5 Comments
User's avatar
Rick Howard's avatar

I don't disagree with the logic. But two things kept popping up in my mind while reading the essay.

#1: Organizations from small to midsize can't afford to do anything about this. They don't have the resources in terms of the people-process-technology triad. AI might help in this regard down the road but I don't see it yet.

#2: I can't recall the actual stat but successful adversary campaigns only use exploitation code like 20% of the time (check me on that number but it's not more than 40%). Addressing this issue is expensive for less than half of the attacks.

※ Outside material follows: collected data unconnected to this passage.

-- ==== Sys2Proof/Machine/LogKinds.lean ====
section
/-! DEFINITION. The codes of the error log with their SUBSYS, SEVERITY and RKIND (R604). -/

namespace Sys2Proof.Machine

/-- A key from the table of R604. -/
def key (code subsys severity rkind rindex : Nat) : LogKey := ⟨code, subsys, severity, rkind, rindex⟩

/-- SRAM_CORRECTED. -/
def kSramCorrected : LogKey := key 0x0101 20 0 0 0
/-- SRAM_UNCORRECTABLE, by partition. -/
def kSramUncorrectable (rkind rindex : Nat) : LogKey := key 0x0102 20 2 rkind rindex
/-- MRAM_ROW_REPLACED. -/
def kMramRow (region : Nat) : LogKey := key 0x0103 18 1 11 region
/-- MRAM_DEGRADED. -/
def kMramDegraded (region : Nat) : LogKey := key 0x0104 18 2 11 region
/-- HELD_RESIDUE. -/
def kHeldResidue (e : Nat) : LogKey := key 0x0201 5 1 2 e
/-- HELD_LATE. -/
def kHeldLate (e : Nat) : LogKey := key 0x0202 5 1 2 e
/-- SUBSYS of CHAN_FAULT by cause; `clkSub` is the subsystem of the clock of cause 6. -/
def chanFaultSub (cause clkSub : Nat) : Nat :=
  if cause = 2 || cause = 3 then 8 else if cause = 4 then 9 else if cause = 6 then clkSub else if cause = 7 then 6 else 5
/-- CHAN_FAULT. -/
def kChanFault (c cause clkSub : Nat) : LogKey := key 0x0203 (chanFaultSub cause clkSub) 2 1 c
/-- CORE_FAULT of a channel. -/
def kCoreFault (c : Nat) : LogKey := key 0x0204 8 1 1 c
/-- CORE_FAULT of the survey pair. -/
def kSurveyCore : LogKey := key 0x0204 10 1 0 0
/-- CODE_ERR. -/
def kCodeErr (c : Nat) : LogKey := key 0x0205 19 2 1 c
/-- SEAM_FRAME_BAD. -/
def kSeamFrame : LogKey := key 0x0301 7 1 0 0
/-- SEAM_LOSS. -/
def kSeamLoss : LogKey := key 0x0302 7 2 0 0
/-- SIDE_CHANNEL. -/
def kSideChannel : LogKey := key 0x0303 7 2 0 0
/-- HELON_REVOKE. -/
def kRevoke (c : Nat) : LogKey := key 0x0304 11 2 1 c
/-- ACK_IGNORED. -/
def kAckIgnored (c : Nat) : LogKey := key 0x0305 11 0 1 c
/-- HEM_TRIP. -/
def kHemTrip (c : Nat) : LogKey := key 0x0401 11 2 1 c
/-- HEM_SELFTEST; MASKED for a failed spare. -/
def kSelftest (c : Nat) (spare : Bool) : LogKey := key 0x0402 11 (if spare then 1 else 2) 1 c
/-- STAGE_READBACK; DETECTED for a second mismatch. -/
def kStageReadback (m : Nat) (second : Bool) : LogKey := key 0x0501 17 (if second then 2 else 1) 3 m
/-- LOCKSTEP. -/
def kLockstep : LogKey := key 0x0601 2 3 0 0
/-- WATCHDOG. -/
def kWatchdog : LogKey := key 0x0602 2 3 0 0
/-- FW_FATAL. -/
def kFwFatal : LogKey := key 0x0603 2 3 0 0
/-- CLOCK_FAULT. -/
def kClock (sub severity rkind rindex : Nat) : LogKey := key 0x0604 sub severity rkind rindex
/-- ROUTE_FAULT. -/
def kRouteFault (r : Nat) : LogKey := key 0x0701 14 2 6 r
/-- LINE_STUCK. -/
def kLineStuck (l : Nat) : LogKey := key 0x0702 14 0 13 l
/-- MX_ECHO; DETECTED for a second mismatch. -/
def kMxEcho (k : Nat) (second : Bool) : LogKey := key 0x0801 16 (if second then 2 else 1) 4 k
/-- MX_WEAR; DETECTED for a retirement. -/
def kMxWear (set : Nat) (retired : Bool) : LogKey := key 0x0802 16 (if retired then 2 else 0) 5 set
/-- MX_WB_FAIL. -/
def kMxWbFail (k : Nat) : LogKey := key 0x0803 16 2 4 k
/-- ORPHANED. -/
def kOrphaned (rkind rindex : Nat) : LogKey := key 0x0901 4 2 rkind rindex
/-- TIME_STEP_BACK. -/
def kTimeStep : LogKey := key 0x0A01 15 0 0 0
/-- TIME_STEP_VALUE; the two entries of one step stay apart by their index. -/
def kTimeValue : LogKey := key 0x0A02 15 0 0 0
/-- MODULE_DISCOVERY. -/
def kModule (rkind rindex : Nat) : LogKey := key 0x0B01 17 2 rkind rindex
/-- CAL_FAIL. -/
def kCalFail (rkind rindex : Nat) : LogKey := key 0x0B02 12 2 rkind rindex
/-- CAL_FAIL of the survey converter: the table gives RKIND 1 and no channel, so RINDEX is a free value (log entry 150). -/
def kSvyCalFail : LogKey := kCalFail 1 ((Config.freeConst 1).toNat % 65536)
/-- RESET; ESCALATED for sources 6 to 9 of R547. -/
def kReset (esc : Bool) : LogKey := key 0x0C01 18 (if esc then 3 else 0) 0 0
/-- SEQ_REST_FAIL. -/
def kRestFail (c : Nat) : LogKey := key 0x0D01 6 2 1 c

end Sys2Proof.Machine
end

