/-- SEQ_START's execution: every named sequencer starts at one edge, at which the command completes. -/
def seqStartBody (s : Dev) (j : Job) : Dev × Result :=
  let e := s.edgeAt (s.now + 1000000)
  (s.forAll j.chans (fun s c =>
    (s.seqStartAt c e).modSeq c (fun q => { q with startCmd := if q.startEdge = e then some j.id else q.startCmd })),
    .soon [(e : Int)])

/-- SEQ_START completes at its start edge, unless a stop has ended one of its sequencers before (its sheet). -/
def Dev.seqStartEnd (s : Dev) (r : Running) : Dev × Nat × List Byte :=
  let e := (r.data.getD 0 0).toNat
  let s1 := s.forAll r.job.chans (fun s c => s.stopFirst c (e - 1))
  match s1.running? r.job.id with
  | some ⟨_, _, _, _, some p, _, _⟩ => (s1, p)
  | _ =>
    let s2 := s1.forAll r.job.chans (fun s c =>
      s.modSeq c (fun q => { q with startCmd := if q.startCmd = some r.job.id then none else q.startCmd }))
    (s2.advance e, stOk, w64 (s2.nsAt e))

/-- SEQ_START's sheet. -/
def cmdSeqStart : Cmd :=
  { op := 0x0405, len := some 8,
    args := fun s j => s.chansOk j.map, held := fun s j => s.holdsChans j.f j.map,
    unlocked := fun s j => s.chansFree j.f j.map,
    state := fun s j => stIf (j.chans.all (fun c => (s.seq c).armedAt s.now && !s.follower c)),
    names := fun s j => s.chanNames j.map, body := seqStartBody }

/-- SEQ_STOP's sheet. -/
def cmdSeqStop : Cmd :=
  { op := 0x0406, len := some 8,
    args := fun s j => s.chansOk j.map, held := fun s j => s.holdsChans j.f j.map,
    unlocked := fun s j => s.chansFree j.f j.map,
    state := fun s j => stIf (!j.chans.any s.follower), names := fun s j => s.chanNames j.map,
    body := fun s j =>
      let e := s.edgeAfter s.now
      (s.forAll j.chans (fun s c => s.seqStopAt c e), .done stOk (w64 (s.nsAt e))) }

/-! ### SEQ_STATUS -/

/-- The trigger input that a sequencer waits on at `t`, with the beginning of the wait (R286). -/
def Dev.seqWaits (s : Dev) (c t : Nat) : Option (Nat × Nat) :=
  let q := s.seq c
  if q.state ≠ 2 || q.trigAt.isSome then none
  else
    match q.phase with
    | .wait => (s.curEntry c).srcTrig.map (fun i => (i, q.tc))
    | .delay _ => if q.waitFrom ≤ t then (s.curEntry c).measTrig.map (fun i => (i, q.waitFrom)) else none
    | _ => none

/-- The reply table of SEQ_STATUS (R290). -/
def seqStatusReply (s : Dev) (c : Nat) : List Byte :=
  let q := s.seq c
  let armed := q.armedAt s.now
  w8 (if armed then 1 else q.state) ++ w8 q.reason
    ++ w16 (bitAt (s.seqWaits c s.now).isSome 0 + bitAt (q.phase == .aperture) 1 + bitAt q.rcRun 2 + 16 * q.pend)
    ++ w32 q.entry ++ w32 q.points ++ w16 q.repLeft ++ w16 q.earlyStops ++ w16 q.startIgnored ++ w16 q.trigOverrun
    ++ w32 q.armErrEntry ++ w16 q.armErrCode ++ zeros 2 ++ w64 (if armed then q.armNs else q.lastNs)

/-- SEQ_STATUS's sheet. -/
def cmdSeqStatus : Cmd :=
  { op := 0x0407, len := some 8,
    args := fun s j => s.chanOk j.ch && j.rsv 1 3 && decide (u32 j.p 4 < 2), held := fun s j => s.holdsChan j.f j.ch,
    state := fun s j => stIf (!s.follower j.ch),
    body := fun s j =>
      (if (u32 j.p 4).testBit 0 then s.modSeq j.ch (fun q => { q with earlyStops := 0, startIgnored := 0, trigOverrun := 0 }) else s,
        .done stOk (seqStatusReply s j.ch)) }

/-! ### Executing a list (R275 to R284) -/

/-- Where list index `i` leads (R275, R276): the last entry that became current, whether it is a POINT, and the JUMP counters.
`last` is the entry that led to `i`. -/
def Dev.resolve (s : Dev) (c fuel i last : Nat) (cnt : Tbl Nat) : Nat × Bool × Tbl Nat :=
  match fuel with
  | 0 => (last, false, cnt)
  | k + 1 =>
    if i ≥ (s.seq c).len then (last, false, cnt)
    else
      let e := s.seqEntry c i
      let n := tblGet (fun _ => 0) cnt i
      match e.kind with
      | 0 => (i, true, cnt)
      | 1 =>
        if e.repeat_ = 0 then s.resolve c k e.link i cnt
        else if n > 0 then s.resolve c k e.link i (tblSet (fun _ => 0) cnt i (n - 1))
        else s.resolve c k (i + 1) i (tblSet (fun _ => 0) cnt i e.repeat_)
      | _ => (i, false, cnt)

/-- List index `i` becomes current at `t`: a POINT, or the end END (R275, R276, R290). -/
def Dev.seqGoto (s : Dev) (c i t : Nat) : Dev :=
  let r := s.resolve c 64 i (s.seq c).cur (s.seq c).cnt
  let left := if r.2.1 then (s.seqEntry c r.1).repeat_ else 0
  let s1 := s.modSeq c (fun q =>
    { q with cnt := r.2.2, cur := r.1, entry := q.base + r.1, repLeft := left, phase := .current t })
  if r.2.1 then s1 else s1.seqEnd c 1 t

/-- The range codes in force at t_src: voltage and current (R121, R298). -/
def Dev.entryCodes (s : Dev) (c : Nat) (e : Entry) : Nat × Nat :=
  let x := s.chan c
  let pick := fun (cur : Bool) =>
    let code := if cur == x.fi then e.frange else e.mrange
    if e.range && code != 15 then code else x.code cur
  (pick false, pick true)

/-- Compliance magnitudes against the Hem thresholds of a range (R133). -/
def Dev.compPastIn (s : Dev) (c : Nat) (cc : Bool) (code : Nat) (v : Int) : Bool :=
  match s.range c cc code with
  | none => false
  | some r =>
    let t := s.thrOf c cc code
    let phys := fun (v : Int) => fracMul ⟨v, 1073741824⟩ (f32Val r.vFs)
    fracLe ⟨t.getD 0 0, 1000⟩ (phys v) || fracLe (phys (-v)) ⟨t.getD 1 0, 1000⟩

/-- The checks at t_c (R282). -/
def Dev.entryRunOk (s : Dev) (c : Nat) (e : Entry) : Bool :=
  let x := s.chan c
  let k := s.entryCodes c e
  let code := fun (cur : Bool) => if cur then k.2 else k.1
  s.rescaleAllOk c false k.1 && s.rescaleAllOk c true k.2
    && (e.keepS || setpointOk (s.bipolar c x.fi (code x.fi)) e.setpoint)
    && (e.keepC || (compOk e.comp && !s.compPastIn c (!x.fi) (code (!x.fi)) e.comp))

/-- The emission of an entry at the instant `t` that WHEN names (R280). -/
def Dev.emit (s : Dev) (c when_ t : Nat) : Dev :=
  match (s.curEntry c).emits when_ with | some k => s.pulseAt (128 + 5 * c + k) t | none => s

/-- A pending trigger of an input is taken. -/
def Dev.takePend (s : Dev) (c : Nat) (input : Option Nat) (t : Nat) : Dev :=
  match input with
  | some i => s.modSeq c (fun q => if q.pend.testBit i then { q with pend := Nat.xor q.pend (2 ^ i), trigAt := some t } else q)
  | none => s

/-- ENTRY_CURRENT (R277, R282, R286, R298). -/
def Dev.entryCurrent (s : Dev) (c : Nat) : Dev :=
  match (s.seq c).phase with
  | .current a =>
    let t := s.instantAt a
    let s1 := (s.advance t).stopFirst c t
    let s2 := if (s1.seq c).state ≠ 2 then s1 else if (s1.seq c).repLeft = 0 then s1.seqGoto c (s1.seq c).cur t else s1
    if (s2.seq c).state ≠ 2 then s2
    else
      let e := s2.curEntry c
      if !s2.entryRunOk c e then s2.seqEnd c 7 t
      else
        let k := s2.entryCodes c e
        let x := s2.chan c
        let rc := k.1 != x.vr || k.2 != x.ir
        let s3 := s2.modSeq c (fun q =>
          { q with points := (q.points + 1) % 2 ^ 32, tc := t, phase := .wait, rcRun := rc, trigAt := none, waitFrom := t })
        let s4 := if rc then s3.rcStart c k.1 k.2 none t else s3
        (s4.takePend c e.srcTrig t).seqReady c t
  | _ => s

/-- SOURCE_INSTANT (R277, R279, R284). -/
def Dev.sourceInstant (s : Dev) (c : Nat) : Dev :=
  match (s.seq c).phase with
  | .source a =>
    let t := s.instantAt a
    let e := s.curEntry c
    let s1 := (s.advance t).stopFirst c t
    if (s1.seq c).state ≠ 2 then s1 else
    let again := decide ((s1.chan c).setpoint = e.setpoint) && decide ((s1.seq c).repLeft < e.repeat_)
    let w : SourceWait :=
      { at_ := t, setpoint := if e.keepS || again then none else some e.setpoint,
        compPos := if e.keepC then none else some e.comp, compNeg := if e.keepC then none else some e.comp, soft := e.soft }
    let soft := (s1.chan c).soft
    let s2 := (s1.applySource c w).modChan c (fun x => { x with soft := soft })
    let b := t + e.delay * tickPs
    let s3 := s2.modSeq c (fun q =>
      { q with phase := if e.measTrig.isSome then .delay b else .ready b, waitFrom := s2.instantAt b })
    s3.emit c 0 t
  | _ => s

/-- A wait for a measure trigger that has begun by `t` ends where one is pending (R286). -/
def Dev.delayPend (s : Dev) (c t : Nat) : Dev :=
  match (s.seq c).phase, (s.curEntry c).measTrig with
  | .delay _, some i =>
    if (s.seq c).waitFrom ≤ t && (s.seq c).pend.testBit i then
      s.modSeq c (fun q => { q with pend := Nat.xor q.pend (2 ^ i), phase := .ready q.waitFrom })
    else s
  | _, _ => s

/-- APERTURE_START (R277, R278). -/
def Dev.apertureStart (s0 : Dev) (c : Nat) : Dev :=
  let s := match (s0.seq c).phase with | .delay _ => s0.delayPend c (max (s0.seq c).waitFrom s0.now) | _ => s0
  match (s.seq c).phase with
  | .ready a =>
    let t := s.instantAt a
    let e := s.curEntry c
    let s1 := (s.advance t).stopFirst c t
    if (s1.seq c).state ≠ 2 then s1 else
    let ap := if e.apmode = 0 then none else some (s1.newAper e.apmode e.aperture t (((s1.seq c).points + 2 ^ 32 - 1) % 2 ^ 32))
    (s1.modSeq c (fun q => { q with phase := .aperture, tc := t, aper := ap })).emit c 1 t
  | _ => s

/-- The end of an execution at `te`: its event, END_ON_COMP, and the next execution (R275, R279, R280, R283). -/
def Dev.execEnd (s : Dev) (c te : Nat) (comp : Bool) : Dev :=
  let e := s.curEntry c
  let s1 := s.emit c 2 te
  if e.endComp && comp then s1.seqEnd c 2 te
  else
    let q := s1.seq c
    if q.repLeft > 1 then s1.modSeq c (fun q => { q with repLeft := q.repLeft - 1, phase := .current te })
    else s1.seqGoto c (if e.linkEn then e.link else q.cur + 1) te

/-- APERTURE_END (R278, R283, R296): once every period of the aperture has been taken. -/
def Dev.apertureEnd (s0 : Dev) (c : Nat) : Dev :=
  match (s0.seq c).aper with
  | some a =>
    if !a.over_ then s0
    else
      let s := (s0.advance a.te).stopFirst c a.te
      let q := s.seq c
      if q.aper.isNone then s
      else
        let s1 := s.modSeq c (fun q => { q with aper := none })
        let s2 := if a.mode = 1 then s1 else s1.formMeas c a a.te
        if q.state = 2 && q.phase == .aperture then (s2.execEnd c a.te (a.flags.testBit 1)).seqHeld c else s2
  | none =>
    let t := (s0.seq c).tc
    if (s0.seq c).phase != .aperture then s0
    else
      let s := (s0.advance t).stopFirst c t
      if (s.seq c).state = 2 then (s.execEnd c t (s.chan c).compliance).seqHeld c else s
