/-- A pause begins or ends (R393): it takes effect at the end of the running entry; the watchdog does not run meanwhile. -/
def Dev.svyPause (s : Dev) (cal pwr : Bool) : Dev :=
  let was := s.svyPauses
  let end_ := match s.svy.run with | some r => max r.endAt s.now | none => s.now
  let s1 := s.modSvy (fun y => { y with pausedCal := cal, pausedPwr := pwr })
  if s1.svyPauses && !was then
    let s2 := s1.modSvy (fun y => { y with pauseAt := end_ })
    if s.svy.run.isNone then s2.svyRefuse else s2
  else if was && !s1.svyPauses then
    -- a start or a change of MODE within the pause: the watchdog runs from its end
    let s2 := s1.modSvy (fun y =>
      { y with wdFrom := if y.wdFrom > y.pauseAt then max y.wdFrom s.now else y.wdFrom + (s.now - y.pauseAt) })
    if s2.svy.run.isNone then s2.svyNext (s2.edgeAfter s2.now) else s2
  else s1

/-! ### Configuration and starts (R382 to R385) -/

/-- A configuration takes effect (R385). -/
def Dev.svyApply (s : Dev) (c : SvyCfg) (t : Nat) : Dev := s.modSvy (fun y => y.apply c t)

/-- A scan ends, complete or interrupted: SVY_SCAN_END, and a configuration that waited takes effect. -/
def Dev.scanEnd (s : Dev) (t : Nat) : Dev :=
  let s1 := (s.modSvy (fun y => { y with scanning := false, last := none })).pulse 960
  match s1.svy.newCfg with
  | some c => s1.svyApply c t
  | none => s1

/-- A start at `t` (R383, R384): it ends fallback, and it waits, is pending, or is missed. -/
def Dev.svyStart (s : Dev) (t : Nat) : Dev × Bool :=
  let y := s.svy
  let missed := decide (y.starts.length ≥ (if y.scanning then 1 else 2))
  (s.modSvy (fun y => { y with fallback := false, wdFrom := t, missed := if missed then sat32n (y.missed + 1) else y.missed,
                               starts := if missed then y.starts else y.starts ++ [t + y.cfg.startDelay * tickPs] }), missed)

/-- SURVEY_TIMER_TICK (R382). -/
def Dev.svyTick (s : Dev) : Dev :=
  let y := s.svy
  if y.cfg.mode ≠ 2 then s
  else
    let t := y.modeAt + (y.ticks + 1) * y.cfg.timerUs * 1000000
    let s1 := (s.advance t).modSvy (fun y => { y with ticks := y.ticks + 1 })
    if y.faultState then s1 else (s1.svyStart t).1

/-- SURVEY_START: an event reached the consumer (R382, R383). -/
def Dev.svyEvent (s : Dev) : Dev :=
  if !s.hasEdge 14 then s
  else
    let at_ := s.latchOf 14
    let s1 := s.takeEdge 14
    if s1.svy.cfg.mode ≠ 3 || s1.svy.faultState then s1
    else
      let r := s1.svyStart at_
      if r.2 then r.1.setOverrun 14 else r.1
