/-- CAL_SELF's sheet (R395, R400). -/
def cmdCalSelf : Cmd :=
  { op := 0x0701, len := some 16,
    args := fun s j =>
      let sc := u8 j.p 0
      decide (sc ≤ 2) && (u8 j.p 1 == 0 || (u8 j.p 1 == 1 && sc == 0)) && j.rsv 2 6
        && (if sc = 1 then u64 j.p 8 != 0 && s.chansOk (u64 j.p 8) else u64 j.p 8 == 0),
    held := fun s j => if u8 j.p 0 = 1 then s.holdsChans j.f (u64 j.p 8) else j.f == 0,
    unlocked := fun s j => s.chansFree j.f (u64 j.p 8),
    state := fun s j =>
      if s.ratePending || (u8 j.p 0 == 1 && (chansIn (u64 j.p 8)).any s.calBusy)
        || (u8 j.p 0 == 2 && s.cal.runs.any (fun r => r.scope != 1)) then stState
      else if s.cal.runs.length ≥ 5 then stResource else 0,
    body := fun s j => (s.calQueue (some j.id) (u8 j.p 0) (u64 j.p 8) ((u8 j.p 1).testBit 0), .later []) }

/-! ### The parts of a run (R396 to R398) -/

/-- The survey part starts, or the run is over (R393, R396). -/
def Dev.calAfterSlots (s : Dev) : Dev :=
  match s.activeRun with
  | none => s
  | some r =>
    if r.part != .between || r.todo ≠ 0 then s
    else if r.scope = 1 then s.runOver
    else (s.modRun (fun r => { r with part := .survey, partAt := s.now })).svyPause true s.svy.pausedPwr

/-- CAL_RUN_START: the next waiting run reaches its first part at a sample instant (R395). -/
def Dev.calRunStart (s : Dev) : Dev :=
  if s.activeRun.isSome then s
  else
    match s.cal.runs with
    | [] => s
    | r :: rest =>
      let s1 := s.advance (s.boundaryAt s.now)
      let r1 := { r with startAt := s1.now, partAt := s1.now, part := if r.scope = 0 then .reference else .between }
      (s1.modCal (fun k => { k with runs := r1 :: rest })).calAfterSlots

/-- The instant at which a part ends: the first sample instant at or after its nominal end. -/
def Dev.partEnd (s : Dev) (r : CalRun) (ms : Nat) : Nat := s.instantAt (r.partAt + ms * 1000000000)

/-- The precision reference and the calibration sources, as survey codes of one scale, differ by no more than 0.05 % of the
calibration sources (R397; log entry 138). -/
def refAgrees (ref cal : Int) : Bool := decide ((ref - cal).natAbs * 2000 ≤ cal.natAbs)

/-- REFERENCE_CHECK_END (R397): `ref` is what the survey pair read of source 214, `cal` of the calibration sources. -/
def Dev.refCheckEnd (s : Dev) (ref cal : Int) : Dev :=
  match s.activeRun with
  | none => s
  | some r =>
    if r.part != .reference then s
    else
      let s1 := s.advance (s.partEnd r 4)
      if refAgrees ref cal then (s1.modRun (fun r => { r with part := .between })).calAfterSlots
      else (s1.modRun (fun r => { r with refFail := true })).runOver

/-- The lowest group that has a channel to calibrate. -/
def nextGroup (todo : Nat) : Option Nat := (List.range 8).find? (fun g => (todo / 2 ^ (8 * g)) % 256 != 0)

/-- GROUP_SLOT_START: CAL_ACTIVE sets, engines stop, apertures end (R398 step 1). A command that runs on one of the channels
goes first (R107). -/
def Dev.slotStart (s : Dev) : Dev :=
  match s.activeRun with
  | none => s
  | some r =>
    match nextGroup r.todo with
    | none => s
    | some g =>
      let m := r.todo &&& (255 * 2 ^ (8 * g))
      let cs := chansIn m
      let holds := fun (x : Running) => x.live && x.started && x.names.any (fun n => cs.any (fun c => n == Res.chan c))
      if r.part != .between || s.tg.running.any holds then s
      else
        let s1 := s.advance (s.instantAt s.now)
        let s2 := s1.forAll cs Dev.apersEnd
        let s3 := (s2.modRun (fun r =>
          { r with part := .slot g, partAt := s1.now, slotChans := m, todo := r.todo - m,
                   dacChans := bitMap (fun c => m.testBit c && (s2.chan c).state == 0) 64 })).setNames r.cmd (cs.map Res.chan)
        s3.forAll cs (fun s c => s.irq (s.chanHolder c) irqChan)

/-- Cores that the slot's stage check found faulty (R402): degraded mode, or the channel fault of R244. -/
def Dev.slotCores (s : Dev) (c faulty : Nat) : Dev :=
  if faulty = 0 then s
  else
    let one := fun (p : Pair) (m : Nat) => { p with faultyA := p.faultyA || m.testBit 0, faultyB := p.faultyB || m.testBit 1 }
    let s1 := (s.modHelon c (fun h => { h with v := one h.v faulty, i := one h.i (faulty / 4) })).setDegraded c
    let s2 := s1.forAll (bitsSet faulty 4) (fun s k => s.logIt (kCoreFault c) (k / 2 + 2 * (k % 2)))
    let both := fun (p : Pair) => p.faultyA && p.faultyB
    if both (s2.helon c).v || both (s2.helon c).i then
      (s2.modCal (fun k => { k with required := k.required ||| 2 ^ c })).chanResponse c 3
    else s2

What do you do for the other half if you've spent your budget on this?

Adrian Sanabria's avatar

I agree on both counts!

I see a lot of midsized businesses spending over half their time/labor on vulnerability management and it makes no sense for them to be putting so much time and resources into it. The strategy that makes the most sense for small to midsize organizations is to use SaaS and managed services for server workloads and automate patching on workstations - remove/outsource the need for patch and vulnerability management as much as possible.

The 2025 Verizon DBIR has the number at 20%. My own research suggests that only a handful of vulnerabilities (probably less than a dozen) account for the majority of that. So… we can’t ignore it, but it’s only a fifth of the problem, so we can’t afford to spend too much time on it either.

Todd Inskeep's avatar

I thought Risk-Based Vulnerability Management (RBVM) had been overcome by events - namely Kenna getting bought, and I think recently going EOL.

Fixing the right vulnerabilities on the right timeline is just a huge challenge as you point out - for a lot of reasons. The 'fix' I've been focused on, especially in middle market companies is resilience and recovery (plus patching where you can).

There's also an organizational function tied to roles and responsibiliites - separating the VM identification from the pattching fix feels artificial today - 20 years ago we needed the separation for honesty and integrity. Today, and looking at the future, hiding known issues is only going to get harder in most organizations.

Guillaume Ross's avatar

If you can’t segment it, monitor it, also can’t patch it fast, it might be time to consider moving that function to SaaS!